━━━ Data for the task
/-- A whole VC0 transfer enters the slice of its chase (R297): galley lines and MoE rows are written and land in their
job; node values are handed to the chase's collective engine (log entry 17). -/
def State.enterSlice (s : State) (n : Nat) (bs : List Byte) : State :=
  let c := leAt bs 2 1 % 4
  let kind := leAt bs 3 1
  let line := leAt bs 4 4
  let data := (bs.drop 16).take (leAt bs 8 4)
  let lines := line % 2 ^ 21
  let s := if kind = 1 || kind = 2 then
    (let s := if lines * 256 + data.length ≤ galLines * 256 then s.writeGal c (lines * 256) data else s
     match s.formeOfJob c (leAt bs 0 2) with
     | some f => s.land f (leAt bs 0 2) lines
     | none => s) else s
  if kind = 0 || kind = 1 then
    s.send (.transfer n (leAt bs 0 2) c kind line (leAt bs 12 2) (leAt bs 14 2) data)
  else s

/-- A whole VC0 transfer was received at a link end (R24, R193, R297). A relaying chase sends it on. One that came
by a fabric port waits for the step whose job it names, since it enters a slice only in the slots that the job
reserves; for another chase it goes on round the ring (log entry 81). One of an abandoned forme that came by a die
link reaches no unit (R325). -/
def State.deliverTransfer (s : State) (n : Nat) (bs : List Byte) : State :=
  match s.relayOf n bs with
  | some r => s.relayOn n r bs
  | none =>
    let c := leAt bs 2 1 % 4
    let kind := leAt bs 3 1
    let job := leAt bs 0 2
    if n < 32 then
      match s.formeOfJob c job with
      | none => { s with early := s.early ++ [(n, bs)] }
      | some f =>
        if c = endChase n then s.enterSlice n bs
        else s.queueXfer (((s.jobDesc f job).map fun d => s.namedResvs f d).getD []) (ringWay (endChase n) c)
          (endChase n) f bs
    else if (if kind = 0 then s.lateValue c job else s.betweenReplay (s.galAttr c (leAt bs 4 4 % 2 ^ 21)).2) then s
    else s.enterSlice n bs

/-- The transfers that waited for a step are delivered, those that wait on as they are (R193). -/
def State.deliverEarly (s : State) : State :=
  ({ s with early := [] } : State).each s.early fun s e => s.deliverTransfer e.1 e.2

/-- One frame of a channel delivered in order. -/
def State.deliver (s : State) (n : Nat) (f : LFrame) : State :=
  let s := s.freeBuffer n f.vc
  if f.vc = 0 then
    let x := s.link n
    let bs := if f.first then f.payload else x.transfer ++ f.payload
    if !f.first && x.transfer.isEmpty then s
    else if 16 ≤ bs.length && (16 + leAt bs 8 4 ≤ bs.length || f.payload.length < 244) then
      (s.setLink n { x with transfer := [] }).deliverTransfer n bs
    else s.setLink n { x with transfer := bs }
  else s.send (.payload n f.vc f.payload)

/-- Frames are delivered in sequence order as far as they have been accepted (R306). -/
def State.deliverReady (s : State) (n v : Nat) : Nat → State
  | 0 => s
  | k + 1 =>
    let x := s.link n
    match x.rxHeld.find? fun f => f.vc = v && f.seq = s.rxExp n v with
    | none => s
    | some f =>
      let s := s.setLink n { x with rxHeld := x.rxHeld.erase f }
      State.deliverReady ((s.setRxExp n v (f.seq + 1)).deliver n f) n v k

/-- The reference of received numbers of a channel (R305, R309). -/
def State.rxRef (s : State) (n v : Nat) : Nat := (s.link n).rxRef.getD v (s.rxExp n v)

/-- After a REWIND the reference follows the numbers until they reach rx_expected (R309). -/
def State.moveRef (s : State) (n v q : Nat) : State :=
  let x := s.link n
  match x.rxRef.get? v with
  | none => s
  | some _ =>
    let q := (q + 1) % 2 ^ 48
    s.setLink n { x with rxRef := if seqGe q (s.rxExp n v) then x.rxRef.del v else x.rxRef.put v q }

/-- The receive buffer of a channel holds as many frames as it has room for: what its credits grant (R295,
R324). -/
def State.rxFull (s : State) (n v : Nat) : Bool :=
  grant n v ≤ ((s.link n).rxHeld.filter fun y => y.vc = v).length

/-- A good frame received (R304 to R309). One that finds no room in its buffer, which no credit was granted for,
is not accepted (R295; log entry 91). -/
def State.receiveFrame (s : State) (n : Nat) (f : Frame) : State :=
  let q := extend (s.rxRef n f.vc) f.seq
  let s := s.ackRx n f.vc f.ack
  let dup := !seqGe q (s.rxExp n f.vc) || (s.link n).rxHeld.any fun y => y.vc = f.vc && y.seq = q
  let s :=
    if dup then
      let s := if n < 32 then s.bump .lnkRxSeqDuplicates n f.vc 1 else s
      if f.again then s else s.freeBuffer n f.vc
    else if s.rxFull n f.vc then s
    else
      let y : LFrame := ⟨f.vc, q, f.first, (fixLen 244 f.payload).take f.len, 0, 255, 0⟩
      let x := s.link n
      let s := s.setLink n { x with rxHeld := x.rxHeld ++ [y] }
      s.deliverReady n f.vc (s.link n).rxHeld.length
  s.moveRef n f.vc q

/-- Channels of a link end (R295, R324). -/
def channelOk (n v : Nat) : Bool := if n < 32 then v < 3 else v < 2

/-- The edition that the fabric change agreed on: start_edition of the fabric forme's successor (R366). -/
def State.agreedEdition (s : State) : Option Nat :=
  match s.fabricForme, s.loaded with
  | some f, some i => (i.formes.find? fun x => x.carriedFrom = f.number).map Forme.startEdition
  | _, _ => none

/-- Fabric port n is one that a switch waits for: its link is up or retrains (R366). -/
def State.mustQuiesce (s : State) (n : Nat) : Bool :=
  s.fabricPort n && (s.linkOpen n || (s.link n).retraining)

/-- Every port that a switch waits for is QUIESCED (R366). -/
def State.allQuiesced (s : State) : Bool :=
  (List.range 32).all fun q => !s.mustQuiesce q || s.on .fabPortQuiesced 0 q

/-- Nothing of a port waits to be sent, acknowledged, delivered or answered, VC0 and VC2 frames apart that a
quiesce does not start (R366). -/
def State.portEmpty (s : State) (n : Nat) : Bool :=
  let x := s.link n
  x.unacked.isEmpty && x.rxHeld.isEmpty && x.resendQ.isEmpty && x.vc1Out.isEmpty &&
    (x.newQ.all fun y => y.vc != 1) && s.heldAccs.all fun h => match h.acc.who with
      | .link m _ => decide (m != n)
      | _ => true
━━━━━━
● **Task to complete**: Starting at the line that contains "def State.portEmpty (s", write out every line through the last one in the data above, exactly as it stands.

● **Exercise solution**:
def State.portEmpty (s : State) (n : Nat) : Bool :=
  let x := s.link n
  x.unacked.isEmpty && x.rxHeld.isEmpty && x.resendQ.isEmpty && x.vc1Out.isEmpty &&
    (x.newQ.all fun y => y.vc != 1) && s.heldAccs.all fun h => match h.acc.who with
      | .link m _ => decide (m != n)
      | _ => true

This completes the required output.